Olivia Fiamengo and Margaret Ruckman both found out that putting a manufactured home where others don't exist can take a battle.
Fiamengo hoped to stay in the community where she and her former husband built their home about 15 years ago, but found today's construction prices a little high to build a home on her lot across from the fire station in the Virginia City Highlands.
So she looked into the possibility of a manufactured home, even though the Virginia City Highlands Property Owners Association's architectural guidelines requiring homes to be "substantially built on site."
Fiamengo said she researched the community's covenants, conditions and restrictions and found no specific language outlawing manufactured homes. The only thing preventing a placing a manufactured home on her lot, she said, was the architectural guidelines of the association. In every other respect, the manufactured home can be built to look like the stick-built homes around it.
According to a Senate Bill 323, passed by the state Legislature in 1999, communities cannot ban manufactured homes unless regulations approved before the bill took effect in 2000 banned their use. It also says manufactured homes must be allowed as long as the home is similar in appearance, siding and roofing, is permanently affixed and converted to real property, is less than five years old and has at least 1,200 square feet of living space.
Fiamengo found a manufactured home plan that looked very similar to some of the on-site homes already in the rural community, with log siding, a garage and the appropriate roof, and asked the property owners association to consider revising its architectural guidelines.
This week, the board declined to revise those guidelines after more than 20 residents showed up at a meeting to oppose any changes.
Ruckman said she and her husband, Jack, tried to put a top-of-the-line triple-wide manufactured home on a lot they owned on Goni Road, when a few neighbors complained and forced them to get permit after permit, put a new roof on the home, adding up to about $30,000, only to be given more and more requirements by the city to the point where they gave up and moved their home to Silver Springs.
"It cost us thousands of dollars," she said, adding that she was told she could place her home on the lot so long as she met the requirements of the law.
"Then someone posted a stop-work order because the pitch of the roof didn't match the pitch of the neighbor's roofs," she said.
After a new roof was put on, officials required a landscaping plan that was approved by the neighbors, she said. "Then they started talking about the foundation, and I knew there was no way we were going to get our home up there.

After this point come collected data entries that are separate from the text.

-- ==== Sys2Proof/Machine/Placer.lean ====
section
/-!
DEFINITION. The placer: finding regions, loading and starting copies, the end of a launch and its orphans, input ports,
eviction and moves, and the sharing of a page's cycles (spec/08_launch.md R189 to R199, R204, R205; spec/18_system.md R407,
R408; spec/01_machine.md R30, R37).
-/
namespace Sys2Proof.Machine

/-! ## Launches -/

/-- An entry of a tile's launch table. -/
def State.launch (s : State) (t lid : Nat) : Launch := Tab.get (s.tile t).launches lid

/-- The configuration a handle names. -/
def State.kernel (s : State) (h : Nat) : Kernel := kernelOf (Tab.get s.plinth.cfg h).bytes

/-- The resident copies of a launch. -/
def copiesOf (s : State) (t lid : Nat) : List Copy := s.copies.filter fun c => c.ref.issuer == t && c.ref.lid == lid

/-- A state in which a launch still uses its handle (R206). -/
def LState.live : LState → Bool
  | .ended | .cancelled => false
  | _ => true

/-- Live launches that use a handle. -/
def usersOf (s : State) (h : Nat) : Nat :=
  (s.tiles.map fun p => (p.2.launches.filter fun l => l.2.used && l.2.handle == h && l.2.state.live).length).sum

/-- The tiles of a wall, in ascending logical number. -/
def wallTiles (s : State) (w : Nat) : List Nat := (List.range (tileCount s.hw)).filter fun t => s.wallOf t == w

/-- Launches of a tile that stand in its launch queue. -/
def queuedLids (x : Tile) : List Nat :=
  (x.launches.filter fun p => p.2.used && (p.2.state == .queued || p.2.state == .evicted)).map (·.1)

/-! ## Regions (R191, R192) -/

/-- What a copy occupies: tile, pages, slot, physical memory tiles, islands and weight-buffer quarters. -/
structure Claim where
  tile : Nat
  pages : List Nat
  slot : Nat
  mts : List Nat
  islands : List Nat
  weights : List Nat
deriving DecidableEq, Repr, Inhabited

/-- What a configuration occupies at a place. -/
def claimAt (k : Kernel) (t : Nat) (pages : List Nat) (slot : Nat) : Claim :=
  { tile := t, pages := pages, slot := slot
    mts := ((List.range 16).filter fun m => bitOf k.mtUse m).map fun m => 4 * pages.getD (m / 4) 0 + m % 4
    islands := ((List.range 4).filter fun i => bitOf k.lutUse i).map fun i => pages.getD i 0
    weights := if k.wbuf then pages else [] }

/-- What a resident copy occupies. -/
def claimOf (c : Copy) : Claim := claimAt c.kern c.tile c.pages c.slot

/-- Two lists share an element. -/
def shares (a b : List Nat) : Bool := a.any b.contains

/-- The lowest slot free on every CE of a placement. -/
def freeSlot (l : List Claim) (t : Nat) (pages : List Nat) : Option Nat :=
  (List.range 4).find? fun s => !(l.any fun c => c.tile == t && c.slot == s && shares c.pages pages)

/-- The resources of a claim are owned by no other; `bk` gives the memory tiles reserved to a tile's banker. -/
def resourcesFree (bk : Nat → Nat) (l : List Claim) (x : Claim) : Bool :=
  x.mts.all (fun m => !bitOf (bk x.tile) m) &&
  l.all fun c => c.tile != x.tile || !(shares c.mts x.mts || shares c.islands x.islands || shares c.weights x.weights)

/-- The first region of R191. -/
def findRegion (bk : Nat → Nat) (l : List Claim) (tiles : List Nat) (k : Kernel) : Option Claim :=
  tiles.findSome? fun t => (placements k.shape).findSome? fun pl =>
    match freeSlot l t pl with
    | none => none
    | some s => if resourcesFree bk l (claimAt k t pl s) then some (claimAt k t pl s) else none

/-- Regions for `n` copies, one after another; none when one finds no place. -/
def findRegions (bk : Nat → Nat) (tiles : List Nat) (k : Kernel) : Nat → List Claim → Option (List Claim)
  | 0, _ => some []
  | n + 1, l => match findRegion bk l tiles k with
    | none => none
    | some x => (findRegions bk tiles k n (x :: l)).map (x :: ·)

/-- What is occupied or promised on the package: resident copies, and places moves will take. -/
def claims (s : State) : List Claim :=
  s.copies.map claimOf ++ s.copies.filterMap fun c =>
    match Tab.get (s.launch c.ref.issuer c.ref.lid).leaving c.ref.copy with
    | some (t, pages, slot) => some (claimAt c.kern t pages slot)
    | none => none

/-- Memory tiles that no copy can be given: those reserved to a tile's banker, and those still being released (spec/09_memory.md R208). -/
def reservedMask (s : State) (t : Nat) : Nat :=
  natOfBits 16 fun i => bitOf (s.tile t).mem.bkmt i || (s.tile t).mem.closing.contains i

/-- The role a kernel gives a memory tile of the region: 0 none, 1 buffer, 2 FIFO, 3 cache bank. -/
def roleCode (k : Kernel) (m : Nat) : Nat :=
  if !bitOf k.mtUse m then 0 else if bitOf k.mtFifo m then 2 else if bitOf k.mtCache m then 3 else 1

/-- Memory tiles, in region numbering, that two kernels both own. -/
def sharedMts (a b : Kernel) : List Nat := (List.range 16).filter fun m => bitOf a.mtUse m && bitOf b.mtUse m

/-- The place of a staged copy beside its partner's (R200). -/
def stagedRegion (s : State) (l : List Claim) (k : Kernel) (p : Copy) : Option Claim :=
  match freeSlot l p.tile p.pages with
  | none => none
  | some slot =>
    let x := claimAt k p.tile p.pages slot
    let own := { x with mts := x.mts.filter fun m => !((sharedMts k p.kern).map (physMt p)).contains m }
    if resourcesFree (reservedMask s) l own then some x else none

/-- Places of all copies of a staged launch. -/
def stagedRegions (s : State) (k : Kernel) (t partner : Nat) : Nat → List Claim → Option (List Claim)
  | 0, _ => some []
  | n + 1, l => match s.copy? { issuer := t, lid := partner, copy := (s.launch t partner).ncopies - 1 - n } with
    | none => none
    | some p => match stagedRegion s l k p with
      | none => none
      | some x => (stagedRegions s k t partner n (x :: l)).map (x :: ·)

/-! ## Placing -/

/-- A copy enters a region and its load begins: the tables take II / 8 cycles, a zero-fill 1,024 (R193). -/
def newCopy (s : State) (ref : CopyRef) (k : Kernel) (oc dc : Nat) (x : Claim) (restore : Option Cut) : Copy :=
  { ref := ref, tile := x.tile, slot := x.slot, pages := x.pages, kern := k, phase := .loading, oc := oc, dc := dc,
    loadAt := s.cyc + (k.ii + 7) / 8 + (if k.mtUse != 0 || k.wbuf then 1024 else 0), restore := restore }

/-- A launch placed in some regions. -/
def placeIn (s : State) (t lid : Nat) (xs : List Claim) : State :=
  let l := s.launch t lid
  let k := s.kernel l.handle
  let new := ((List.range l.ncopies).zip xs).map fun (c, x) =>
    let (oc, dc) := l.offs.getD c (0, 0)
    let oc := if l.staged then (match s.copy? { issuer := t, lid := l.partner, copy := c } with
      | some p => p.oc
      | none => oc) else oc
    newCopy s { issuer := t, lid := lid, copy := c } k oc dc x (Tab.get l.saved c)
  { s with copies := s.copies ++ new }.modLaunch t lid fun l => { l with state := .loading, saved := [] }

/-- Regions for a queued launch, given what is occupied. -/
def regionsFor (s : State) (l : List Claim) (t lid : Nat) : Option (List Claim) :=
  let x := s.launch t lid
  let k := s.kernel x.handle
  if x.staged then
    (if (s.launch t x.partner).state == .running then stagedRegions s k t x.partner x.ncopies l else none)
  else findRegions (reservedMask s) (wallTiles s (s.wallOf t)) k x.ncopies l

Bob Cooper, general manager of Country Homes in Carson City, said the intent of the law was not to allow discrimination against manufactured houses in typical site-built areas, but many places find a way around it.
Now, instead of saying no manufactured housing, developers put in the bylaws things like the number of square feet, size of roof or other things that are difficult for manufactured homes to have.

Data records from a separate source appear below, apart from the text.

-- ==== Sys2Proof/Machine/Net.lean ====
section
/-!
DEFINITION. The rings (spec/01_machine.md R20, spec/13_rings.md R296 to R298): the way of a message over course, wall and package
rings, what a stop does in a cycle, the bypass latch, the buffers at the crossing points, and the Herotte links
(spec/19_boundary.md R432). Traffic that is not followed takes slots at free times (log entry 141).
-/
namespace Sys2Proof.Machine

/-! ## Links and directions -/

/-- Link `k` joins wall `k` to the next one clockwise; it carries traffic in a direction, 0 clockwise
(spec/19_boundary.md R432, R434). -/
def linkUp (h : Hw) (k d : Nat) : Bool := widthCode (ringLanes h k d) 64 != 0

/-- The links from wall `a` to wall `b` in a direction all carry traffic. -/
def wayUp (h : Hw) (a b d : Nat) : Bool :=
  if d = 0 then (List.range ((b + 4 - a) % 4)).all fun i => linkUp h ((a + i) % 4) 0
  else (List.range ((a + 4 - b) % 4)).all fun i => linkUp h ((a + 3 - i) % 4) 1

/-- The direction with fewer hops round a ring, clockwise on a tie (R296). -/
def nearDir (stops a b : Nat) : Nat := if (b + stops - a) % stops ≤ (a + stops - b) % stops then 0 else 1

/-- The direction of traffic from wall `a` to wall `b`: of a query token clockwise, of other traffic the one with fewer hops; and the
other way round where a link of that way is down (R296, spec/19_boundary.md R432). -/
def wallDir (h : Hw) (query : Bool) (a b : Nat) : Nat :=
  let d := if query then 0 else nearDir 4 a b
  if wayUp h a b d then d else 1 - d

/-- The walls that wall `w` reaches the plinth through, in order of preference: itself, its neighbours, the wall opposite. -/
def spokeChoices (w : Nat) : List Nat := [w, (w + 1) % 4, (w + 3) % 4, (w + 2) % 4]

/-- Some way round the package ring from wall `a` to wall `b` carries traffic. -/
def wallReach (h : Hw) (a b : Nat) : Bool := wayUp h a b 0 || wayUp h a b 1

/-- The wall whose spoke serves wall `w` in a direction (0 towards the plinth): its own, or, where that is down, one that a way leads to and
whose spoke carries traffic that way (spec/19_boundary.md R432). -/
def spokeWall (h : Hw) (d w : Nat) : Nat :=
  ((spokeChoices w).find? fun v => widthCode (spokeLanes h v d) 32 != 0 && (if d = 0 then wallReach h w v else wallReach h v w)).getD w

/-- The arcade port that a tile's messages to another package leave by: by the direction on the arcade ring, and by the number of the
stop (spec/19_boundary.md R431). -/
def arcadePort (s : State) (t : Nat) (query : Bool) (pkg : Nat) : Nat :=
  (if query || nearDir (max s.mgmt.arcSize 1) s.mgmt.arcNum pkg == 0 then 4 else 6) + physOf s.hw t % 2

/-- A package number is refused: the own one, or, once the arcade runs, one that no package of it holds; before that the traffic waits in
its sender (R431). -/
def State.refusesPackage (s : State) (p : Nat) : Bool := p == s.mgmt.arcNum || (s.mgmt.arcUp && !s.mgmt.arcList.contains p)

"Developers can be creative," he said. "That's what developers of golf course communities do. If I was in a golf course community, I don't care how nice it looks, I don't want it next to mine."

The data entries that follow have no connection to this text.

/-- `sload`: checked and read at issue, written at t+1+q (spec/11_systolic.md R262, R264, R273). -/
def runSload (c : Copy) (x : Nat) (a b : Word) (s : State) : SlotRes :=
  match slotCheck c a.toNat 1 64 with
  | .error e => .fault e a
  | .ok (mt, off) =>
    if b.toNat / 2 ^ 15 ≠ 0 ∨ b.toNat % 8 ≠ 0 then .fault 0x08 a
    else if !c.kern.wbuf then .fault 0x0C a
    else match decompress (readBytes s.mem (weightAddr c.tile (cePage c x) b.toNat) (32768 - b.toNat)) with
      | none => .fault 0x08 a
      | some (bytes, len) =>
        if 65536 < off + bytes.length then .fault 0x0B a
        else
          let q := (len + 255) / 256
          .go (occupy c x (1 + q) (memAct x (1 + q) (.panel c.ref x c.tile mt off bytes) s))

/-- `scfg`: PANEL's address and the descriptor are checked at issue; a panel that leaves its memory tile makes the descriptor invalid
(spec/11_systolic.md R259, R267, R276). -/
def configCheck (c : Copy) (b : Word) : Option (Nat × Word) :=
  let d := b.toNat
  let panel := if cdSort d then none
    else match slotCheck c (cdPanel d) 1 64 with
      | .error e => some (e, BitVec.ofNat 64 (cdPanel d))
      | .ok _ => none
  match panel with
  | some p => some p
  | none => if cdOk d then none else some (0x06, 0)

/-- A cell operation of a slot with plain sources: the cell must be free; the record is worked on at t+1. -/
def runCell (c : Copy) (x : Nat) (op : CellOp) (f : EForm) (entry : Nat) (s : State) : SlotRes :=
  let a := srcVal c x f.a
  let b := srcVal c x f.b
  let d := srcVal c x f.c
  let dst := bindDst c f.dst
  if cellBusy s c x then .hold
  else
    match special [a, b, d] with
    | some v => .go (occupy c x (cellTime c x op f) (cellSpecial c x (cellDelivers op) dst 3 v s))
    | none =>
      match op with
      | .sload => runSload c x a.v b.v s
      | op =>
        match slotCheck c a.v.toNat 1 256 with
        | .error e => .fault e a.v
        | .ok (mt, off) =>
          match (if op = .scfg then configCheck c b.v else none) with
          | some (e, i) => .fault e i
          | none =>
            let tok := match srcChans [f.b] with
              | ch :: _ => ((c.head x ch).map fun t => { t with hdr := c.heldHdr x ch t }).getD {}
              | [] => {}
            let fm := match op with
              | .sfeedw fm => match fm with
                | .edge => (match srcChans [f.b, f.c] with
                  | ch :: _ => ((c.inEdge x ch).map (·.fmt)).getD 0x0003
                  | [] => 0x0003)
                | .f32 => 0x0003
                | .f16 => 0x0007
                | .b16 => 0x000B
              | _ => 0
            .go (occupy c x (cellTime c x op f) (reserve c x dst
              (memAct x 1 (.cell { ref := c.ref, ce := x, entry := entry, op := op, mt := mt, off := off, b := b.v, c := d.v,
                                   tok := tok, fmt := fm, dst := dst }) s)))

/-- `stopk`, which follows row 0x9 (spec/16_sampling.md R365). -/
def runStopk (c : Copy) (x : Nat) (f : EForm) (entry : Nat) (s : State) : SlotRes :=
  let a := srcVal c x f.a
  let b := srcVal c x f.b
  let dst := bindDst c f.dst
  if cellBusy s c x then .hold
  else match special [a, b] with
    | some v => .go (occupy c x 1 (cellSpecial c x true dst 3 v s))
    | none => match slotCheck c a.v.toNat 1 256 with
      | .error e => .fault e a.v
      | .ok (mt, off) =>
        .go (occupy c x 1 (reserve c x dst
          (memAct x 1 (.cell { ref := c.ref, ce := x, entry := entry, topk := true, mt := mt, off := off, b := b.v, dst := dst }) s)))

/-! ## Sampling: row 0xA -/

/-- Latency of a sampling slot (spec/16_sampling.md R362). -/
def sampleLatency : SampleOp → Nat
  | .rngu => 20
  | .gumb => 40
  | .smax => 1
  | .stopk => 3
  | .slse _ => 24
  | .swin => 48

/-- The result of a sampling slot from its operands and, where it takes one, its descriptor (spec/16_sampling.md R363 to
R366); none where the descriptor or the operands break R363. -/
def sampleValue (op : SampleOp) (d : Nat) (a b v : Word) : Option Word :=
  match op with
  | .rngu =>
    if sdBad d || !sdDres d || b.toNat / 256 != 0 then none
    else some (BitVec.ofNat 64 (drawWord d (16384 + sdDbase d + fld b.toNat 0 4) (fld b.toNat 4 4)))
  | .gumb =>
    let i := fld b.toNat 0 32
    if sdBad d || decide (sdVsm1 d < i) then none else some (BitVec.ofNat 64 (f32Fmt.round .rne (gumbelVal d i)))
  | .swin =>
    let i := fld v.toNat 0 32
    if sdBad d || decide (sdVsm1 d < i) then none else some (BitVec.ofNat 64 (i * 2 ^ 32 + scoreOf d i (fld a.toNat 0 32)))
  | .smax => some (smaxResult a b)
  | .slse m => some (slseResult m a b)
  | .stopk => none

/-- A sampling slot other than `stopk`: its descriptor is read as a slot load reads (spec/16_sampling.md R363). -/
def runSample (c : Copy) (x : Nat) (op : SampleOp) (f : EForm) (entry : Nat) (s : State) : SlotRes :=
  let a := srcVal c x f.a
  let b := srcVal c x f.b
  let d := srcVal c x f.c
  let dst := bindDst c f.dst
  match op with
  | .stopk => runStopk c x f entry s
  | op =>
    match special [a, b, d] with
    | some v => .go (emit c x dst v (sampleLatency op) false s)
    | none =>
      let desc := match op with
        | .rngu | .gumb => some a.v
        | .swin => some b.v
        | _ => none
      let fin (s : State) (n : Nat) : SlotRes := match sampleValue op n a.v b.v d.v with
        | some v => .go (emit c x dst { v := v } (sampleLatency op) false s)
        | none => .fault 0x09 0
      match desc with
      | none => fin s 0
      | some la => match slotCheck c la.toNat 64 64 with
        | .error e => .fault e la
        | .ok (mt, off) =>
          let (bytes, s) := slotRead (slotTrace c x 0 la.toNat s) c x mt off 64
          fin (loadUntil c (sampleLatency op) s) (leNat bytes)

/-! ## Debug: row 0xF (spec/18_system.md R409, R413) -/

/-- `trig` or `tmark`: an event; poison and void record nothing. -/
def runMark (c : Copy) (x : Nat) (trig : Bool) (f : EForm) (s : State) : State :=
  let a := srcVal c x f.a
  match special [a] with
  | some _ => s
  | none =>
    let cexy := ceY c x * 8 + ceX c x
    let n := a.v.toNat
    let data := if trig then fld n 0 16 else n
    traceEvent s c.tile (if trig then some (0, fld n 0 16) else none) true (1 + c.slot * 64 + cexy)
      (traceEntry s.cyc (if trig then 5 else 4) false c.slot cexy data)

end Sys2Proof.Machine
end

But, he said, many people cannot afford on-site constructed homes, and the purpose of the law was to allow moderate-income residents to be able to afford to put homes on their lots that they could afford.
He said a home that cost about $180 per square foot as stick-built home would cost about $77 per square foot if it were a manufactured home. Often, he said, manufactured homes are built as well if not better than stick-built homes.
Bobbi Clements, a sales agent at Fleetwood Homes in Mound House, blames poor marketing for the public's perception of manufactured housing, which she said can be made with practically any amenity the homeowner wants.
"Companies need to market their products the way they are now, not what they were 20 years ago," she said. "It has hurt the industry, not keeping up with educating the public."
But residents of the Virginia City Highlands were not convinced.
Jim Watson, a Realtor, said allowing manufactured homes would hurt existing property owners.
"Every home up here will depreciate the first time you bring one up here," he said. "The board is taking risk even ruling on it. I don't want my value going down any more than it already has."
Fiamengo said that although she believed she was correct, she didn't plan on taking action right away.
"To try and make something happen, someone would have to contest the interpretation of the bylaws," she said. "The bylaws aren't the problem, it's the guidelines."
Fiamengo said the guidelines are just guidelines, and rejection of manufactured homes is not explicit there, either, just that a home be substantially built on site.
"If anyone is going to do it, it is going to take a battle," she said. "I don't think they can not allow it."